> **PROBLEM DETAILS**
Go to the line that includes "(closeBlock s).absBlocks = s.absBlocks + 1#32 := by" and retype it, then every line after it to the end of the data, adding nothing.

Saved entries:

=== Begin Enclosure ===

-- ==== Sys2Proof/Machine/Flags.lean ====
section
/-! DEFINITION. The status bits, their encodings and the interrupt output (10_state.md R31, R35, R51;
60_exceptions.md R230, R240). -/

namespace Sys2Proof.Machine

/-- The encoding of FLAG (10_state.md R31). -/
def flagBits : Flag → BitVec 3
  | .idle => 0#3
  | .running => 1#3
  | .completed => 2#3
  | .cancelled => 3#3
  | .exhausted => 4#3

/-- STATUS.MODE of a mode (10_state.md R35). -/
def modeBit : Mode → Bool
  | .nonce => false
  | .checksum => true

/-- The code of STATUS.ERR (60_exceptions.md R230). -/
def errBits : ErrCode → BitVec 8
  | .ok => 0#8
  | .opcode => 1#8
  | .busy => 2#8
  | .uninit => 3#8
  | .range => 4#8
  | .badTrit => 5#8
  | .rateFull => 6#8
  | .length => 7#8
  | .partition => 8#8
  | .nonUniform => 9#8

/-- STATUS.BUSY, derived as ACTIVE > 0 (10_state.md R51). -/
def State.busy (s : State) : Bool := decide (0 < s.active)

/-- irq = STATUS.DONE AND CTRL.IRQ_EN (60_exceptions.md R240). -/
def State.irq (s : State) : Bool := s.done && s.irqEn

/-- The STATUS word (10_state.md R35). -/
def statusWord (s : State) : Reg :=
  BitVec.ofNat 8 s.active ++ errBits s.err ++ 0#7 ++ BitVec.ofBool s.done ++ 0#1 ++ BitVec.ofBool (modeBit s.mode) ++
    BitVec.ofBool s.ovf ++ BitVec.ofBool s.midValid ++ BitVec.ofBool s.busy ++ flagBits s.flag

end Sys2Proof.Machine
end

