-- ==== Sys2Proof/Certificates/Slice0/Obligations.lean ====
section
/-! DEFINITION. The statements for the provers. Hypotheses are on the state and the operands alone; every statement
over all states quantifies over the instance parameters too, which are a field of State. A statement about `step` says
whose move comes next by State.inputs: that the interleaving of the agents stands in a list is the model's choice (log
entry 1), what the move does is the spec's. -/

open Sys2Proof Sys2Proof.Machine Sys2Proof.Safety

/-! ### Encoding -/

/-- Decoding an encoded well-formed command gives it back (30_encoding.md R96, R97, R100). -/
def Obligations.DecodeOfEncodeIsIdentity : Prop :=
  ∀ i : Instr, i.wf = true → decode (encode i) = .ok i

/-- Every word that decodes is the encoding of what it decodes to, so no bit of a legal word is dropped
(30_encoding.md R96, R98, R100). -/
def Obligations.EncodeOfDecodeIsIdentity : Prop :=
  ∀ (w : Reg) (i : Instr), decode w = .ok i → i.wf = true ∧ encode i = w

/-- A word decodes to the command of a row of the opcode map iff word AND mask equals the row's pattern, whichever row
it is: the rows do not overlap (30_encoding.md R97). -/
def Obligations.WordSelectsRowIffMaskMatches : Prop :=
  ∀ (w : Reg) (r : OpRow), r ∈ opcodeMap → (decode w = .ok (operands r.op w) ↔ w &&& r.mask = r.pattern)

/-- A word that matches no row of the opcode map, written to CMD, gives ERR_OPCODE and changes no other state. Every
word with OPCODE 0x09..0x0F or 0x13..0xFF is such a word, and so is every word with a listed OPCODE and a reserved
operand bit set (30_encoding.md R98). -/
def Obligations.IllegalWordGivesErrOpcode : Prop :=
  (∀ (w : Reg) (s : State), (∀ r ∈ opcodeMap, w &&& r.mask ≠ r.pattern) →
    submitCommand w s = .next { s with err := .opcode }) ∧
  (∀ w : Reg, (0x09 ≤ (w.extractLsb' 24 8).toNat ∧ (w.extractLsb' 24 8).toNat ≤ 0x0F) ∨
      0x13 ≤ (w.extractLsb' 24 8).toNat → ∀ r ∈ opcodeMap, w &&& r.mask ≠ r.pattern) ∧
  (∀ (w : Reg) (r : OpRow), r ∈ opcodeMap → w.extractLsb' 24 8 = r.pattern.extractLsb' 24 8 →
    w &&& (r.mask &&& 0x00FFFFFF#32) ≠ 0#32 → ∀ q ∈ opcodeMap, w &&& q.mask ≠ q.pattern)

/-- The five example words of 30_encoding.md R100 and the word of CANCEL, of the format that they leave out, decode to
what they stand for. -/
def Obligations.ExampleWordsDecode : Prop :=
  decode 0x02000110#32 = .ok (.absorbTrits 16 true) ∧ decode 0x02000003#32 = .ok (.absorbTrits 3 false) ∧
  decode 0x050000A2#32 = .ok (.lanePattern 162) ∧ decode 0x0603CCD8#32 = .ok (.increment 216 243) ∧
  decode 0x070002D8#32 = .ok (.readCell 728) ∧ decode 0x12000000#32 = .ok .cancel

/-! ### The step -/

/-- When the next move is the host's write of a word to CMD, the step submits the word as one command to the state with
the move taken off: a word that decodes runs exec of its command, and a word that matches no row of the opcode map gives
ERR_OPCODE and changes no other state (10_state.md R37; 20_memory.md R80; 30_encoding.md R98). That the order of the
moves stands in State.inputs is the model's choice (log entry 1). -/
def Obligations.StepRunsDecodedCommand : Prop :=
  ∀ (s : State) (w : Reg) (rest : List Input),
    s.params.tspBase % 256 = 0 → s.rst = false →
    s.inputs = .memWrite (s.params.tspBase + 0x0C) 4 w :: rest →
    step s = submitCommand w { s with inputs := rest } ∧
    (∀ i : Instr, decode w = .ok i → step s = exec i { s with inputs := rest }) ∧
    ((∀ r ∈ opcodeMap, w &&& r.mask ≠ r.pattern) → step s = .next { s with inputs := rest, err := .opcode })

/-! ### The register window -/

/-- A host access to the window ends in BusError exactly when it is not 32 bits wide, not aligned, or to an unmapped
offset; otherwise it completes (20_memory.md R73, R74). That BusError is a fault of the step is log entry 2; that the
order of the moves stands in State.inputs is the model's choice (log entry 1). -/
def Obligations.BusErrorExactlyOnBadAccess : Prop :=
  ∀ (s : State) (o bytes : Nat) (v : Reg) (rest : List Input),
    s.params.tspBase % 256 = 0 → s.rst = false → o < 256 →
    (s.inputs = .memRead (s.params.tspBase + o) bytes :: rest ∨
      s.inputs = .memWrite (s.params.tspBase + o) bytes v :: rest) →
    if bytes = 4 ∧ Mapped o then ∃ t, step s = .next t else step s = .fault (.busError o bytes)

/-- A read of a register returns its value on the read-data port and changes nothing else (20_memory.md R78). That the
port's data stands in a field, and the order of the moves in State.inputs, is the model's choice (log entries 14 and
1). -/
def Obligations.ReadChangesOnlyReadData : Prop :=
  ∀ (s : State) (r : Register) (rest : List Input),
    s.params.tspBase % 256 = 0 → s.rst = false →
    s.inputs = .memRead (s.params.tspBase + registerOffset r) 4 :: rest →
    step s = .next { s with readData := readRegister s r, inputs := rest }

/-- The fields of STATUS, RESULT_INFO and CAPS stand at their bits with the reserved bits 0, FLAG and ERR by the numbers
of their encodings, ABS_POS, ABS_TOTAL and ABS_BLOCKS read the absorber's counters, and CMD reads 0 (10_state.md R31,
R33, R35, R37, R44 to R47; 60_exceptions.md R230). -/
def Obligations.StatusAndInfoWordFields : Prop :=
  ∀ s : State, s.active < 256 → s.winLane < 64 → s.winWorker < 256 → s.resultLen < 256 → s.absPos < 256 →
    s.params.nwMax < 256 → s.params.transactionLength < 65536 →
    (readRegister s .status).extractLsb' 0 3 =
      (match s.flag with
      | .idle => 0#3
      | .running => 1#3
      | .completed => 2#3
      | .cancelled => 3#3
      | .exhausted => 4#3) ∧
    (readRegister s .status).getLsbD 3 = decide (0 < s.active) ∧
    (readRegister s .status).getLsbD 4 = s.midValid ∧
    (readRegister s .status).getLsbD 5 = s.ovf ∧
    (readRegister s .status).getLsbD 6 = decide (s.mode = .checksum) ∧
    (readRegister s .status).getLsbD 7 = false ∧
    (readRegister s .status).getLsbD 8 = s.done ∧
    (readRegister s .status).extractLsb' 9 7 = 0#7 ∧
    (readRegister s .status).extractLsb' 16 8 =
      (match s.err with
      | .ok => 0#8
      | .opcode => 1#8
      | .busy => 2#8
      | .uninit => 3#8
      | .range => 4#8
      | .badTrit => 5#8
      | .rateFull => 6#8
      | .length => 7#8
      | .partition => 8#8
      | .nonUniform => 9#8) ∧
    ((readRegister s .status).extractLsb' 24 8).toNat = s.active ∧
    ((readRegister s .resultInfo).extractLsb' 0 6).toNat = s.winLane ∧
    (readRegister s .resultInfo).extractLsb' 6 2 = 0#2 ∧
    ((readRegister s .resultInfo).extractLsb' 8 8).toNat = s.winWorker ∧
    ((readRegister s .resultInfo).extractLsb' 16 8).toNat = s.resultLen ∧
    (readRegister s .resultInfo).extractLsb' 24 8 = 0#8 ∧
    ((readRegister s .caps).extractLsb' 0 8).toNat = s.params.nwMax ∧
    (readRegister s .caps).extractLsb' 8 8 = 0#8 ∧
    ((readRegister s .caps).extractLsb' 16 16).toNat = s.params.transactionLength ∧
    (readRegister s .absPos).toNat = s.absPos ∧ readRegister s .absTotal = s.absTotal ∧
    readRegister s .absBlocks = s.absBlocks ∧ readRegister s .cmd = 0#32

/-- A written read-write register holds each of its fields from the bits that the spec gives the field, it reads back what
was written with its reserved bits 0, and the halves of CELL_L and CELL_H are independent (10_state.md R34, R38 to R43,
R48; 20_memory.md R75). -/
def Obligations.WrittenRegisterReadsBack : Prop :=
  ∀ (s : State) (v : Reg),
    readRegister (writeRegister .ctrl v s) .ctrl = v &&& 0x00000003#32 ∧
    readRegister (writeRegister .data0 v s) .data0 = v ∧
    readRegister (writeRegister .mwm v s) .mwm = v &&& 0x000000FF#32 ∧
    readRegister (writeRegister .nworkers v s) .nworkers = v &&& 0x000000FF#32 ∧
    readRegister (writeRegister .part v s) .part = v &&& 0x0000FFFF#32 ∧
    readRegister (writeRegister .iter v s) .iter = v &&& 0x0000FFFF#32 ∧
    readRegister (writeRegister .ckcfg v s) .ckcfg = v &&& 0x00FFFFFF#32 ∧
    readRegister (writeRegister .cellLowLo v s) .cellLowLo = v ∧
    readRegister (writeRegister .cellLowLo v s) .cellLowHi = readRegister s .cellLowHi ∧
    readRegister (writeRegister .cellLowHi v s) .cellLowHi = v ∧
    readRegister (writeRegister .cellLowHi v s) .cellLowLo = readRegister s .cellLowLo ∧
    readRegister (writeRegister .cellHighLo v s) .cellHighLo = v ∧
    readRegister (writeRegister .cellHighLo v s) .cellHighHi = readRegister s .cellHighHi ∧
    readRegister (writeRegister .cellHighHi v s) .cellHighHi = v ∧
    readRegister (writeRegister .cellHighHi v s) .cellHighLo = readRegister s .cellHighLo ∧
    (writeRegister .ctrl v s).irqEn = v.getLsbD 0 ∧ (writeRegister .ctrl v s).verifyEn = v.getLsbD 1 ∧
    (writeRegister .data0 v s).data0 = v ∧ (writeRegister .mwm v s).mwm = v.extractLsb' 0 8 ∧
    (writeRegister .nworkers v s).nworkers = v.extractLsb' 0 8 ∧
    (writeRegister .part v s).partLo = v.extractLsb' 0 8 ∧ (writeRegister .part v s).partHi = v.extractLsb' 8 8 ∧
    (writeRegister .iter v s).iterLo = v.extractLsb' 0 8 ∧ (writeRegister .iter v s).iterHi = v.extractLsb' 8 8 ∧
    (writeRegister .ckcfg v s).ckBase = v.extractLsb' 0 8 ∧
    (writeRegister .ckcfg v s).targetLength = v.extractLsb' 8 8 ∧
    (writeRegister .ckcfg v s).sumLength = v.extractLsb' 16 8 ∧
    (writeRegister .cellLowLo v s).cellL.extractLsb' 0 32 = v ∧
    (writeRegister .cellLowHi v s).cellL.extractLsb' 32 32 = v ∧
    (writeRegister .cellHighLo v s).cellH.extractLsb' 0 32 = v ∧
    (writeRegister .cellHighHi v s).cellH.extractLsb' 32 32 = v

/-- RESULTk holds result slots 16k..16k+15, slot 16k + j at bits [2j+1:2j] (10_state.md R49). -/
def Obligations.ResultRegisterPacksSlots : Prop :=
  ∀ (s : State) (k : Fin 16) (j : Nat), j < 16 →
    (readRegister s (.result k)).extractLsb' (2 * j) 2 = s.result.getD (16 * k.val + j) 0b00#2

/-- The step of a write to a register other than CMD stores the value as writeRegister does, and changes no field but
those that the register names: MID, the absorber, the workers, SNAP, the search state, the result, the error code, OVF
and every other register stay as they are, the other half of a cell staging register among them; a write to a read-only
register changes nothing (10_state.md R26, R48, R50; 20_memory.md R75, R79). That the order of the moves stands in
State.inputs is the model's choice (log entry 1). -/
def Obligations.RegisterWriteFrame : Prop :=
  ∀ (s : State) (r : Register) (v : Reg) (rest : List Input),
    s.params.tspBase % 256 = 0 → s.rst = false → r ≠ .cmd →
    s.inputs = .memWrite (s.params.tspBase + registerOffset r) 4 v :: rest →
    ∃ t, step s = .next t ∧ t = writeRegister r v { s with inputs := rest } ∧
      t = registerFieldsFrom r t { s with inputs := rest } ∧
      (r ∈ [.caps, .absPos, .absTotal, .absBlocks, .resultInfo] ∨ (∃ k, r = .result k) → t = { s with inputs := rest })

/-- A STATUS write with bit 8 set clears DONE and changes nothing else; with bit 8 clear it changes nothing
(10_state.md R36). irq is a level: a CTRL write that sets IRQ_EN raises it at once while DONE = 1, and one that clears
IRQ_EN lowers it without clearing DONE (60_exceptions.md R240). That the order of the moves stands in State.inputs is
the model's choice (log entry 1). -/
def Obligations.DoneAndInterruptFollowWrites : Prop :=
  ∀ (s : State) (v : Reg) (rest : List Input), s.params.tspBase % 256 = 0 → s.rst = false →
    (s.inputs = .memWrite (s.params.tspBase + 0x08) 4 v :: rest →
      step s = .next { s with inputs := rest, done := if v.getLsbD 8 then false else s.done }) ∧
    (s.inputs = .memWrite (s.params.tspBase + 0x04) 4 v :: rest →
      ∃ t, step s = .next t ∧ t.irq = (s.done && v.getLsbD 0) ∧ t.done = s.done)
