/-! A winning Claim (42_nonce_search.md R184). -/

@[simp] theorem winSearch_params (w : Nat) (s : State) : (winSearch w s).params = s.params := by simp only [winSearch]
@[simp] theorem winSearch_midValid (w : Nat) (s : State) : (winSearch w s).midValid = s.midValid := by simp only [winSearch]
@[simp] theorem winSearch_absPos (w : Nat) (s : State) : (winSearch w s).absPos = s.absPos := by simp only [winSearch]
@[simp] theorem winSearch_absTotal (w : Nat) (s : State) : (winSearch w s).absTotal = s.absTotal := by simp only [winSearch]
@[simp] theorem winSearch_absBlocks (w : Nat) (s : State) : (winSearch w s).absBlocks = s.absBlocks := by simp only [winSearch]
@[simp] theorem winSearch_active (w : Nat) (s : State) : (winSearch w s).active = s.active := by simp only [winSearch]
@[simp] theorem winSearch_ovf (w : Nat) (s : State) : (winSearch w s).ovf = s.ovf := by simp only [winSearch]
@[simp] theorem winSearch_mode (w : Nat) (s : State) : (winSearch w s).mode = s.mode := by simp only [winSearch]
@[simp] theorem winSearch_done (w : Nat) (s : State) : (winSearch w s).done = s.done := by simp only [winSearch]
@[simp] theorem winSearch_err (w : Nat) (s : State) : (winSearch w s).err = s.err := by simp only [winSearch]
@[simp] theorem winSearch_irqEn (w : Nat) (s : State) : (winSearch w s).irqEn = s.irqEn := by simp only [winSearch]
@[simp] theorem winSearch_verifyEn (w : Nat) (s : State) : (winSearch w s).verifyEn = s.verifyEn := by simp only [winSearch]
@[simp] theorem winSearch_data0 (w : Nat) (s : State) : (winSearch w s).data0 = s.data0 := by simp only [winSearch]
@[simp] theorem winSearch_mwm (w : Nat) (s : State) : (winSearch w s).mwm = s.mwm := by simp only [winSearch]
@[simp] theorem winSearch_nworkers (w : Nat) (s : State) : (winSearch w s).nworkers = s.nworkers := by simp only [winSearch]
@[simp] theorem winSearch_partLo (w : Nat) (s : State) : (winSearch w s).partLo = s.partLo := by simp only [winSearch]
@[simp] theorem winSearch_partHi (w : Nat) (s : State) : (winSearch w s).partHi = s.partHi := by simp only [winSearch]
@[simp] theorem winSearch_iterLo (w : Nat) (s : State) : (winSearch w s).iterLo = s.iterLo := by simp only [winSearch]
@[simp] theorem winSearch_iterHi (w : Nat) (s : State) : (winSearch w s).iterHi = s.iterHi := by simp only [winSearch]
@[simp] theorem winSearch_ckBase (w : Nat) (s : State) : (winSearch w s).ckBase = s.ckBase := by simp only [winSearch]
@[simp] theorem winSearch_targetLength (w : Nat) (s : State) : (winSearch w s).targetLength = s.targetLength := by simp only [winSearch]
@[simp] theorem winSearch_sumLength (w : Nat) (s : State) : (winSearch w s).sumLength = s.sumLength := by simp only [winSearch]
@[simp] theorem winSearch_cellL (w : Nat) (s : State) : (winSearch w s).cellL = s.cellL := by simp only [winSearch]
@[simp] theorem winSearch_cellH (w : Nat) (s : State) : (winSearch w s).cellH = s.cellH := by simp only [winSearch]
@[simp] theorem winSearch_rst (w : Nat) (s : State) : (winSearch w s).rst = s.rst := by simp only [winSearch]
@[simp] theorem winSearch_readData (w : Nat) (s : State) : (winSearch w s).readData = s.readData := by simp only [winSearch]
@[simp] theorem winSearch_freeCount (w : Nat) (s : State) : (winSearch w s).freeCount = s.freeCount := by simp only [winSearch]
@[simp] theorem winSearch_inputs (w : Nat) (s : State) : (winSearch w s).inputs = s.inputs := by simp only [winSearch]
@[simp] theorem winSearch_snap (w : Nat) (s : State) : (winSearch w s).snap = s.snap := by simp only [winSearch]
@[simp] theorem winSearch_permuteEngine (w : Nat) (s : State) : (winSearch w s).permuteEngine = s.permuteEngine := by simp only [winSearch]
@[simp] theorem winSearch_closeEngine (w : Nat) (s : State) : (winSearch w s).closeEngine = s.closeEngine := by simp only [winSearch]
@[simp] theorem winSearch_workers (w : Nat) (s : State) : (winSearch w s).workers = s.workers := by simp only [winSearch]
@[simp] theorem winSearch_mid (w : Nat) (s : State) : (winSearch w s).mid = s.mid := by simp only [winSearch]

/-! What the two block ends write. -/

theorem closeBlock_mid (s : State) : (closeBlock s).mid = (runTransform s.closeEngine s.mid).2 := by
  simp only [closeBlock, finishBlock]
theorem permuteMid_mid (s : State) : (permuteMid s).mid = (runTransform s.permuteEngine s.mid).2 := by
  simp only [permuteMid, finishBlock]
@[simp] theorem closeBlock_absPos (s : State) : (closeBlock s).absPos = 0 := by simp only [closeBlock, finishBlock]
@[simp] theorem permuteMid_absPos (s : State) : (permuteMid s).absPos = 0 := by simp only [permuteMid, finishBlock]
@[simp] theorem closeBlock_absBlocks (s : State) : (closeBlock s).absBlocks = s.absBlocks + 1#32 := by
  simp only [closeBlock, finishBlock]
@[simp] theorem permuteMid_absBlocks (s : State) : (permuteMid s).absBlocks = s.absBlocks + 1#32 := by
  simp only [permuteMid, finishBlock]

end Sys2Proof.Machine
end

=== End Enclosure ===

> **SOLUTION TO THE EXERCISE**
@[simp] theorem closeBlock_absBlocks (s : State) : (closeBlock s).absBlocks = s.absBlocks + 1#32 := by
  simp only [closeBlock, finishBlock]
@[simp] theorem permuteMid_absBlocks (s : State) : (permuteMid s).absBlocks = s.absBlocks + 1#32 := by
  simp only [permuteMid, finishBlock]

end Sys2Proof.Machine
end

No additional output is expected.